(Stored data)
────────
-- ==== Sys2Proof/Laws/Step.lean ====
section
/-! SUPPORT. What one step can do, said once. -/

namespace Sys2Proof.Machine

/-- A step that answers a next state checked the parameters and took one event: MAIN's turn, a push of bytes the
transport delivers, or the external reset. -/
theorem step_next_cases {s t : State} (h : step s = .next t) :
    s.cfg.ok = true ∧
      (((s.inbox.head? = none ∨ s.inbox.head? = some .mainTurn)
          ∧ mainStep { s with inbox := s.inbox.tail } = .next t)
        ∨ (∃ b packet es, (s.inbox = .rxPacket b :: es ∨ ∃ x, s.inbox = .rxByte x :: es ∧ b = [x])
            ∧ deliverable { s with inbox := es } b packet = true ∧ t = pushBytes b { s with inbox := es })
        ∨ ∃ es, s.inbox = .reset :: es ∧ t = externalReset { s with inbox := es }) := by
  unfold step at h
  split at h
  · cases h
  · rename_i hok
    refine ⟨by simpa using hok, ?_⟩
    split at h
    · rename_i hi
      exact .inl ⟨.inl (by rw [hi]; rfl), by rw [hi]; rw [← h]; cases s; cases hi; rfl⟩
    · rename_i e es hi
      cases e with
      | mainTurn => exact .inl ⟨.inr (by rw [hi]; rfl), by rw [hi]; exact h⟩
      | rxByte x =>
        simp only [eventStep, isrStep] at h
        split at h
        · cases h; exact .inr (.inl ⟨[x], false, es, .inr ⟨x, hi, rfl⟩, ‹_›, rfl⟩)
        · cases h
      | rxPacket b =>
        simp only [eventStep, isrStep] at h
        split at h
        · cases h; exact .inr (.inl ⟨b, true, es, .inl hi, ‹_›, rfl⟩)
        · cases h
      | reset => cases h; exact .inr (.inr ⟨es, hi, rfl⟩)

/-- On MAIN's turn the step is that of its mode. -/
theorem step_main {s : State} (hok : s.cfg.ok = true) (hm : s.mainNext) :
    step s = modeStep { s with inbox := s.inbox.tail } := by
  obtain ⟨hm, hw⟩ := hm
  have key : mainStep { s with inbox := s.inbox.tail } = modeStep { s with inbox := s.inbox.tail } := by
    unfold mainStep
    rw [show ({ s with inbox := s.inbox.tail } : State).waiting = none from hw]
  rw [← key]
  unfold step
  rw [if_neg (by simp [hok])]
  cases hi : s.inbox with
  | nil => cases s; cases hi; rfl
  | cons e es =>
    rw [hi] at hm
    rcases hm with hm | hm
    · cases hm
    · cases hm; rfl

/-- What a turn of MAIN can do: it waits; or it takes the boot step, a step of the stream, or a byte step of mode CMD; in
the terminal modes it has no next state. -/
theorem mainStep_next_cases {s t : State} (h : mainStep s = .next t) :
    (∃ q, s.waiting = some q ∧ t = s)
      ∨ s.waiting = none ∧ ((s.mode = .boot ∧ t = bootStep s) ∨ (s.mode = .cmd ∧ byteStep s = .next t)
        ∨ (s.mode = .stream ∧ streamStep s = .next t)) := by
  unfold mainStep at h
  split at h
  · cases h; exact .inl ⟨_, ‹_›, rfl⟩
  · refine .inr ⟨‹_›, ?_⟩
    unfold modeStep at h
    split at h
    · cases h; exact .inl ⟨‹_›, rfl⟩
    · exact .inr (.inl ⟨‹_›, h⟩)
    · exact .inr (.inr ⟨‹_›, h⟩)
    · cases h
    · cases h
    · cases h

/-- What a decoder byte step can do: the overflow is fatal, the queue is empty and MAIN is held, or one byte is taken,
and the frame it completes, if any, is handled. -/
theorem byteStep_next_cases {s t : State} (h : byteStep s = .next t) :
    (s.ovf = true ∧ t = raiseFatal .rxqOverflow s) ∨ (s.ovf = false ∧ s.rxq = [] ∧ t = s)
      ∨ ∃ x rest, s.ovf = false ∧ s.rxq = x :: rest ∧
          let q := slipByte s.cfg.frameCap s.dstate s.fbuf x
          let u := { s with rxq := rest, dstate := q.dstate, fbuf := q.fbuf }
          (q.delivered = none ∧ t = u) ∨ ∃ f, q.delivered = some f ∧ deliver f u = .next t := by
  unfold byteStep at h
  split at h
  · cases h; exact .inl ⟨‹_›, rfl⟩
  · rename_i ho
    have ho : s.ovf = false := by simpa using ho
    split at h
    · cases h; exact .inr (.inl ⟨ho, ‹_›, rfl⟩)
    · rename_i x rest hr
      refine .inr (.inr ⟨x, rest, ho, hr, ?_⟩)
      dsimp only at h ⊢
      split at h
      · cases h; exact .inl ⟨‹_›, rfl⟩
      · exact .inr ⟨_, ‹_›, h⟩

/-- What a stream step can do (R253). -/
theorem streamStep_next_cases {s t : State} (h : streamStep s = .next t) :
    (t = raiseFatal .invariant s ∧ ∀ r, s.rs = some r → r.ok s.cfg = false)
      ∨ ∃ r, s.rs = some r ∧ r.ok s.cfg = true ∧
          ((r.acked = r.len ∧ t = streamEnd r s)
            ∨ (r.acked ≠ r.len ∧ r.sent.toNat < r.len.toNat ∧ r.sent.toNat - r.acked.toNat < r.inflight.toNat
                ∧ t = streamSend r s)
            ∨ (r.acked ≠ r.len ∧ ¬(r.sent.toNat < r.len.toNat ∧ r.sent.toNat - r.acked.toNat < r.inflight.toNat)
                ∧ byteStep s = .next t)) := by
  unfold streamStep at h
  split at h
  · cases h; exact .inl ⟨rfl, fun r hr => by simp_all⟩
  · rename_i r hr
    split at h
    · cases h
      exact .inl ⟨rfl, fun r' hr' => by rw [hr] at hr'; cases hr'; simpa using ‹(!r.ok s.cfg) = true›⟩
    · rename_i hok
      refine .inr ⟨r, hr, by simpa using hok, ?_⟩
      split at h
      · cases h; exact .inl ⟨‹_›, rfl⟩
      · split at h
        · rename_i hs
          simp only [Bool.and_eq_true, decide_eq_true_eq] at hs
          cases h; exact .inr (.inl ⟨‹_›, hs.1, hs.2, rfl⟩)
        · rename_i hs
          simp only [Bool.and_eq_true, decide_eq_true_eq] at hs
          exact .inr (.inr ⟨‹_›, hs, h⟩)

end Sys2Proof.Machine
end

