/-- Where the ports answer, an entry is its read if its mask asks for one, its write, and its delay if it has one. -/
theorem writeEntry_answered (hports : s.portsAnswer 3) (e : RegEntry) : writeEntry e s = .ok () (afterEntry e s) := by
  unfold writeEntry
  by_cases hmask : e.mask = 0xFFFFFFFF
  · rw [if_pos hmask, regWrite_delay_answered (portsAnswer_le hports (by omega))]
    simp [afterEntry, RegEntry.new_of_direct _ _ hmask, RegEntry.draws_of_direct hmask,
      RegEntry.events_of_direct _ _ hmask]
  · have hread : (record (.regRead e.addr.toNat (answerWord s e.addr.toNat (nextAnswer s))) (drawn s)).portsAnswer 2 :=
      portsAnswer_after hports (record_trace ..) rfl
    rw [if_neg hmask, regRead, request_answered (portSilent_eq_false hports), PortResult.bind_ok,
      regWrite_delay_answered hread]
    simp [afterEntry, RegEntry.new_of_masked _ _ hmask, RegEntry.draws_of_masked hmask,
      RegEntry.events_of_masked _ _ hmask, RegEntry.old_eq_answerWord, record, drawn]

theorem afterEntry_portsAnswer (hports : s.portsAnswer (k + 3)) (e : RegEntry) : (afterEntry e s).portsAnswer k := by
  have hlen := e.events_length_le s.regs (nextAnswer s)
  exact portsAnswer_of_append hports rfl rfl (by omega)

/-! ## The entries in a row -/

@[simp] theorem registerWrites_zero (s : State) (p : List Byte) (j : Nat) (regs : Store 32 0) (k : Nat) :
    registerWrites s p 0 j regs k = (regs, k, []) := rfl

/-- The first entry comes before the others, which find what it left. -/
theorem registerWrites_succ (s : State) (p : List Byte) (n j : Nat) (regs : Store 32 0) (k : Nat) :
    let e := regEntry p j
    let x := answerAt s k
    let r := registerWrites s p n (j + 1) (regs.write e.addr.toNat (e.new regs x)) (k + e.draws)
    registerWrites s p (n + 1) j regs k = (r.1, r.2.1, e.events regs x ++ r.2.2) := by
  intro e x r
  by_cases hmask : e.mask = 0xFFFFFFFF
  · have hmask' : ¬wordAt p (4 * j + 2) ≠ 0xFFFFFFFF := not_not.mpr hmask
    simp only [registerWrites, if_neg hmask', r, RegEntry.new_of_direct _ _ hmask, RegEntry.draws_of_direct hmask,
      RegEntry.events_of_direct _ _ hmask]
    rfl
  · have hmask' : wordAt p (4 * j + 2) ≠ 0xFFFFFFFF := hmask
    simp only [registerWrites, if_pos hmask', r, RegEntry.new_of_masked _ _ hmask, RegEntry.draws_of_masked hmask,
      RegEntry.events_of_masked _ _ hmask]
    rfl

/-- An entry has at most a read, a write and a delay. -/
theorem registerWrites_events_length_le (s : State) (p : List Byte) (n j : Nat) (regs : Store 32 0) (k : Nat) :
    (registerWrites s p n j regs k).2.2.length ≤ 3 * n := by
  induction n generalizing j regs k with
  | zero => exact Nat.le_refl 0
  | succ n ih =>
    rw [registerWrites_succ, List.length_append]
    have hfirst := (regEntry p j).events_length_le regs (answerAt s k)
    have hrest := ih (j + 1) (regs.write (regEntry p j).addr.toNat ((regEntry p j).new regs (answerAt s k)))
      (k + (regEntry p j).draws)
    omega

/-- `t` after the entries that `registerWrites` followed from `t` on, its answers counted from `s`. -/
def afterWrites (r : Store 32 0 × Nat × List PortEvent) (s t : State) : State :=
  { t with regs := r.1, answers := s.answers.drop r.2.1, draws := s.draws + r.2.1, trace := t.trace ++ r.2.2 }

/-- Where the ports answer, the entries from the j-th on do what `registerWrites` says, in a state that has drawn k of
the answers of `s` (R272). -/
theorem writeEntries_answered (hanswers : t.answers = s.answers.drop k) (hdraws : t.draws = s.draws + k)
    (hports : t.portsAnswer (3 * n)) :
    writeEntries ((List.range' j n).map (regEntry p)) t
      = .ok () (afterWrites (registerWrites s p n j t.regs k) s t) := by
  induction n generalizing j k t with
  | zero => simp [writeEntries, afterWrites, ← hanswers, ← hdraws]
  | succ n ih =>
    have hnext : nextAnswer t = answerAt s k := by
      rw [nextAnswer_eq_answerAt, answerAt_of_drop hanswers hdraws, Nat.add_zero]
    have hrest := ih (t := afterEntry (regEntry p j) t) (j := j + 1) (k := k + (regEntry p j).draws)
      (by simp [afterEntry, hanswers]) (by simp [afterEntry, hdraws, Nat.add_assoc])
      (afterEntry_portsAnswer hports _)
    rw [List.range'_succ, List.map_cons, writeEntries, writeEntry_answered (portsAnswer_le hports (by omega)),
      PortResult.bind_ok, hrest, registerWrites_succ]
    simp [afterWrites, afterEntry, hnext]

/-! ## What the registers then hold -/

/-- A register that no entry names is as it was. -/
theorem registerWrites_read_of_forall_ne (s : State) {a : Nat} (hwf : regs.wf = true)
    (h : ∀ i, j ≤ i → i < j + n → (wordAt p (4 * i)).toNat ≠ a) :
    (registerWrites s p n j regs k).1.read a = regs.read a := by
  induction n generalizing j regs k with
  | zero => rfl
  | succ n ih =>
    rw [registerWrites_succ]
    dsimp only
    rw [ih (Store.wf_write hwf _ _) fun i hi hi' => h i (by omega) (by omega), Store.read_write hwf]
    exact if_neg (h j (by omega) (by omega)).symm

/-- Where all masks are all ones nothing is read. -/
theorem registerWrites_draws_of_direct (s : State)
    (h : ∀ i, j ≤ i → i < j + n → wordAt p (4 * i + 2) = 0xFFFFFFFF) :
    (registerWrites s p n j regs k).2.1 = k := by
  induction n generalizing j regs k with
  | zero => rfl
  | succ n ih =>
    rw [registerWrites_succ, RegEntry.draws_of_direct (h j (by omega) (by omega))]
    exact ih fun i hi hi' => h i (by omega) (by omega)

/-- The register of a direct entry holds its value, where no later entry names it. -/
theorem registerWrites_read_of_last (s : State) {i : Nat} (hwf : regs.wf = true) (hlow : j ≤ i) (hhigh : i < j + n)
    (hmask : wordAt p (4 * i + 2) = 0xFFFFFFFF)
    (hlast : ∀ l, i < l → l < j + n → wordAt p (4 * l) ≠ wordAt p (4 * i)) :
    (registerWrites s p n j regs k).1.read (wordAt p (4 * i)).toNat = wordAt p (4 * i + 1) := by
  induction n generalizing j regs k with
  | zero => omega
  | succ n ih =>
    have hwf' := Store.wf_write hwf (regEntry p j).addr.toNat ((regEntry p j).new regs (answerAt s k))
    rw [registerWrites_succ]
    dsimp only
    obtain rfl | hlater := hlow.eq_or_lt
    · rw [registerWrites_read_of_forall_ne s hwf' fun l hl hl' heq =>
        hlast l (by omega) (by omega) (BitVec.eq_of_toNat_eq heq), Store.read_write hwf,
        RegEntry.new_of_direct _ _ hmask]
      exact if_pos rfl
    · exact ih hwf' (by omega) (by omega) fun l hl hl' => hlast l hl (by omega)

/-! ## The command -/

/-- Where its entries pass and the ports answer, WRITE_REG runs them and responds (R272). -/
theorem execWriteReg_answered (v : Word) (hlen : 16 ≤ p.length) (hmod : p.length % 16 = 0)
    (hregs : ∀ j, j < p.length / 16 → inRegs s.cfg (wordAt p (4 * j)).toNat = true)
    (hports : s.portsAnswer (3 * (p.length / 16) + 1)) :
    exec (.writeReg v p) s
      = .next ((afterWrites (registerWrites s p (p.length / 16) 0 s.regs 0) s s).acking .writeReg) := by
  have hentries : ¬(!(regEntries p).all fun e => inRegs s.cfg e.addr.toNat) = true := by
    simpa [regEntries, regEntry] using hregs
  have hrun : writeEntries (regEntries p) s
      = .ok () (afterWrites (registerWrites s p (p.length / 16) 0 s.regs 0) s s) := by
    rw [regEntries, List.range_eq_range']
    exact writeEntries_answered rfl rfl (portsAnswer_le hports (by omega))
  have hsend : (afterWrites (registerWrites s p (p.length / 16) 0 s.regs 0) s s).portsAnswer 1 :=
    portsAnswer_of_append hports rfl rfl (Nat.add_le_add_right (registerWrites_events_length_le ..) 1)
  refine congrArg _ (check_passes (by simp; omega) (check_passes hentries ?_))
  rw [hrun, PortResult.andThen_ok, ack_eq_acking _ hsend]

/-- Settles O55: the run of the entries, and what the registers hold after it. -/
theorem writeRegWritesItsEntries : Obligations.WriteRegWritesItsEntries := by
  unfold Obligations.WriteRegWritesItsEntries
  intro v p s hwf hlen hmod hregs hports r
  refine ⟨execWriteReg_answered v hlen hmod hregs hports,
    fun a hne => registerWrites_read_of_forall_ne s hwf fun i _ hi => hne i (by omega),
    fun hdirect => ⟨registerWrites_draws_of_direct s fun i _ hi => hdirect i (by omega), fun j hj hlast => ?_⟩,
    fun hone => ?_⟩
  · exact registerWrites_read_of_last s hwf (Nat.zero_le j) (by omega) (hdirect j hj)
      fun l hl hl' => hlast l hl (by omega)
  intro a old new
  have hold : (regEntry p 0).old s.regs (answerAt s 0) = old := by
    rw [RegEntry.old_eq_answerWord, ← nextAnswer_eq_answerAt]; rfl
  have hnew : (regEntry p 0).new s.regs (answerAt s 0) = new := by rw [RegEntry.new, hold]; rfl
  have hr : r = (s.regs.write a new, (regEntry p 0).draws, (regEntry p 0).events s.regs (answerAt s 0)) := by
    simp only [r, hone]
    rw [registerWrites_succ, registerWrites_zero, hnew, List.append_nil, Nat.zero_add]
    rfl
  rw [hr]
  refine ⟨by rw [Store.read_write hwf, if_pos rfl], ?_⟩
  rw [RegEntry.events, hold, hnew]
  rfl

end Sys2Proof.Machine
end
────────
WORK TO COMPLETE. Transcribe the lines above between the line holding "theorem registerWrites_draws_of_direct (s" and the line holding "exact ih fun", inclusive, exactly as they stand and with nothing added.

EXERCISE RESPONSE.
theorem registerWrites_draws_of_direct (s : State)
    (h : ∀ i, j ≤ i → i < j + n → wordAt p (4 * i + 2) = 0xFFFFFFFF) :
    (registerWrites s p n j regs k).2.1 = k := by
  induction n generalizing j regs k with
  | zero => rfl
  | succ n ih =>
    rw [registerWrites_succ, RegEntry.draws_of_direct (h j (by omega) (by omega))]
    exact ih fun i hi hi' => h i (by omega) (by omega)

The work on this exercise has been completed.